Foto: Lino Brunetti

In Concert

Wovenhand live a Milano, 21/5/2017

Sono le dieci in punto, giusto un quarto d’ora in ritardo sull’orario previsto, quando dalle casse prorompe un rullare di tamburi e un canto degli indiani d’America. Sul palco, parte degli amplificatori sono coperti da bandiere americane e non sai bene come intenderle, se come un attestato di appertenenza o se il bottino di qualche scorreria da film western. Anche l’asta del microfono è adornata con delle stoffe colorate, le quali concorrono a costruire un immaginario visivo ben preciso, poi accresciuto dal look a metà tra il cowboy urbano e il mezzosangue indiano con cui David Eugene Edwards si presenta sul palco, tutto in jeans, cappellaccio con piuma e crocifisso gigante in bella vista.

Non fa in tempo a spegnersi l’eco dei tamburi che la band va subito all’assalto degli ascoltatori con Hiss e, da qui in poi, ci saranno ben pochi momenti di respiro. Con Ewards ci sono gli stessi musicisti dell’ultimo album, Star Treatment, ovvero il chitarrista Chuck French, il bassista Neil Keener e il batterista Ordy Garrison. Si è detto da più parti che questa è la versione più violenta e distorta dei Wovenhand e c’è del vero in questa sentenza. French pare uscito da una band hardcore e come chitarrista non è certo uno che ricerca il tratteggio fine, lasciando a Edwards stesso il compito di pennellare le parti soliste, e prendendosi lui il compito di mantenere alto il livello di tensione elettrica, concorrendo inoltre ai cori come seconda voce. Più in vista la sezione ritmica, con un Garrison davvero portentoso e dinamico dietro ai tamburi e un Keener a dir poco squassante, visto che il suo basso viene usato, più che per delineare delle vere linee di basso, per apportare una continua e montante onda metallica, ai confini del doom, cosa che non poco ha caratterizzato il suono continuamente ronzante di tutta la band.

Il folk, sia pur sui generis, che fu dei Sixteen Horsepower e di buona parte della carriera dei Wovenhand, pare un lontano ricordo. Da tempo Edwards, dopo averne disseminato degli indizi a partire da Ten Stones del 2008, ha abbracciato un del tutto differente tipo di suono, più d’impatto, ancor più febbrile che in passato, in cui la dimensione mistica e spirituale rimane in evidenza, ma ora passa attraverso un rituale fatto di dolore, di violenza sonora, come se ci si trovasse di fronte ad un percorso di espiazione.

Nessun tuffo nel passato in questa serata, con una scaletta tutta basata sugli ultimi due dischi, unica eccezione la King O King sputata in chiusura, tratta dal disco subito precedente, The Laughing Stalk.

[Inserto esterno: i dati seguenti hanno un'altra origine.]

-- ==== Sys2Proof/Machine/Core.lean ====
section
/-! DEFINITION. The machine as the host runs it. -/

noncomputable def Sys2Proof.core : Host.Core :=
  { State := Sys2Proof.Machine.State, Fault := Sys2Proof.Machine.Fault, Refusal := Sys2Proof.Machine.Refusal,
    step := Sys2Proof.Machine.step, reset := Sys2Proof.Machine.State.reset }
end

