-- ==== Sys2Proof/Certificates/Slice0/Obligations.lean ====
section
/-! DEFINITION. The statements for the provers. The rule tables below say once more, from the spec's tables and in other words than
the machine's where the rule allows it, what the instructions of a family compute. -/

open Sys2Proof Sys2Proof.Machine

namespace Sys2Proof.Rules

/-! Encodings. -/

/-- Majors that R224 marks with a dash. -/
def reservedMajor (m : Nat) : Bool :=
  (decide (0x0B ≤ m) && decide (m ≤ 0x1F)) || (decide (0x2D ≤ m) && decide (m ≤ 0x2F)) ||
  (decide (0x74 ≤ m) && decide (m ≤ 0x77)) || decide (0x7C ≤ m)

/-- Instruction words and what they stand for: the five encodings that R234 gives in its worked example, and words laid out by
hand from the formats of R216 with the majors of R224. -/
noncomputable def writtenWords : List (Nat × Instr) :=
  [ (0x41101080, .vfmul false 4 1 2 0 0 0),
    (0x401400D4, .vfadd false 5 0 3 1 1 0),
    (0x01249FFF, .saddi false 9 9 0xFFF),
    (0x2127FFFD, .bnz false 9 0x3FFFD),
    (0xC0185048, .vfadd true 6 5 1 0 2 0),
    -- SR: D [23:18], A [17:12], B [11:6], FN [5:0]; ssub is FN 0x01, sfcvt FN 0x18 with dt, st in B
    (0x00 * 2 ^ 24 + 1 * 2 ^ 18 + 2 * 2 ^ 12 + 3 * 2 ^ 6 + 0x01, .ssub false 1 2 3),
    (2 ^ 31 + 0x0A * 2 ^ 24 + 1 * 2 ^ 18 + 2 * 2 ^ 12 + (1 * 8 + 0) * 2 ^ 6 + 0x18, .sfcvt true 1 2 1 0),
    -- SU: D [23:18], IMM18; BR: OFF24
    (0x07 * 2 ^ 24 + 9 * 2 ^ 18 + 0x3FFFF, .sli false 9 0x3FFFF),
    (0x20 * 2 ^ 24 + 0xFFFFFF, .br false 0xFFFFFF),
    -- VC: PD [23:20], CND [19:16], A [15:10], B [9:4], PM [3:2], LS [1:0]
    (0x3B * 2 ^ 24 + 2 * 2 ^ 20 + 5 * 2 ^ 16 + 6 * 2 ^ 10 + 7 * 2 ^ 4 + 1 * 2 ^ 2 + 0, .vcmp false 2 5 6 7 1 0),
    -- M: D [23:18], A [17:12], CLS [11:8], PM or width [7:6], OFF6 [5:0]
    (0x50 * 2 ^ 24 + 8 * 2 ^ 18 + 9 * 2 ^ 12 + 3 * 2 ^ 8 + 2 * 2 ^ 6 + 0x3F, .sld false 8 9 3 2 0x3F),
    -- SI: sysrd takes the system register's index as IMM12
    (0x70 * 2 ^ 24 + 4 * 2 ^ 18 + 0x010, .sysrd false 4 0x010),
    -- LX: the long constant, LK = 1 and IMM = 0x8000_0001; HINT 5
    (0x78 * 2 ^ 24 + 3 * 2 ^ 18 + 1 * 2 ^ 4 + 0x8 + 2 ^ 32 * (5 * 2 ^ 28 + 1), .sliLong false 3 0x80000001 5) ]

end Sys2Proof.Rules

open Sys2Proof.Rules

/-- R216, R224 to R227 with the encoding tables of every chapter: the bytes of a well-formed instruction, least significant first,
followed by anything, decode to that instruction and leave the rest. -/
def Obligations.DecodeOfEncodedBytesIsTheInstruction : Prop :=
  ∀ (i : Instr) (rest : List Byte), i.hasWord = true → i.wf = true →
    decodeBytes (bytesOf i.size (encode i) ++ rest) = some (.ok i, rest)

/-- The other direction: a word has one meaning. What decodes is well-formed and encodes back to the very bits it was read from. -/
def Obligations.EncodeOfDecodedWordIsTheWord : Prop :=
  ∀ (w : Nat) (i : Instr), w < 2 ^ 64 → decode w = .ok i →
    i.hasWord = true ∧ i.wf = true ∧ encode i = w % 2 ^ (8 * i.size)

/-- Words written out bit by bit from the spec's encodings decode to the instructions they stand for. -/
def Sys2Proof.Rules.WrittenOutWordsDecode : Prop :=
  ∀ x ∈ writtenWords, decode x.1 = .ok x.2

/-- R224: a reserved major is no instruction, whatever the other bits are. -/
def Sys2Proof.Rules.ReservedMajorsDecodeToNothing : Prop :=
  ∀ w : Nat, reservedMajor (w / 2 ^ 24 % 2 ^ 7) = true → decode w = .illegal

/-! The step. -/

namespace Sys2Proof.Rules

/-- The state in which the step issues an instruction: time has passed, and the run that moves stands at the head. -/
def chosenRun (s : State) : Option State :=
  let t := passTime s
  match t.sched with
  | k :: l => if k < t.running.length then some (rotate k { t with sched := l }) else none
  | [] => if t.pending = [] ∧ t.running ≠ [] then some t else none

end Sys2Proof.Rules

/-- A step runs the decoded instruction: when the words fetched at the program counter of the run that moves decode to an instruction,
the step is that instruction's execution, and nothing else but the passing of time and the choice of the run. A word that decodes to no
instruction traps with cause 0x01, a nonzero must-be-zero bit with cause 0x02 (R228). It rests on the model's readings or choices of
log 2 and 5. -/
def Obligations.StepRunsTheDecodedInstruction : Prop :=
  ∀ (s t u : State) (w : Nat), chosenRun s = some t → fetchInstr t = (u, .ok w) →
    (∀ i, decode w = .ok i → step s = exec i u) ∧
    (decode w = .illegal → step s = .next (trapPath (wordPath w u) 0x01 0 0 u)) ∧
    (decode w = .mbz → step s = .next (trapPath (wordPath w u) 0x02 0 0 u))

David Eugene Edwards rimane un frontman naturalmente carismatico, spiritato, perso in chissà quale trascendentale visione. La sua voce svetta lirica e dona pathos a canzoni che si profilano come tempeste elettriche, anche quando al posto della chitarra imbraccia un bouzouki. Se un appunto si può fare è solo quello di trovarsi di fronte ad un monolite quasi inscalfibile, in cui le differenze fra i vari pezzi si assottigliano e diventa difficile distinguerne uno dall’altro. Ma è un problema di poco conto per il sottoscritto, perché il concerto, pezzo dopo pezzo, si profila come un unico flusso incessante, come una folgore epica che attraversa l’anima e scuote il corpo, come una staffilata di rumore che attraverso il ritmo si fa pulsante onda che spinge il pubblico a muoversi all’unisono, in una sorta di comunione collettiva.

Certo, bisogna sintonizzarsi su frequenze che sono diverse da quelle del passato, con suoni che ormai hanno più in comune con la visionarietà psichedelica e heavy di formazioni quali gli Om – vedi il delirio allucinatorio di un pezzo come Swaying Reed, per chi scrive uno degli apici della serata – o con un forma di rock messianico che inspessisce la lezione mai dimenticata di band come i Gun Club (tra le tante, The Hired Hand potrebbe essere un buon esempio), che non con le suggestioni folk che furono. Sotto tutto ciò, al di là delle apparenze, le intenzioni di David Eugene Edwards rimangono le stesse di sempre però, cosa che continua a renderlo uno dei musicisti di maggior culto della sua generazione, uno di quelli che non incontri tutti i giorni. Un grandissimo insomma.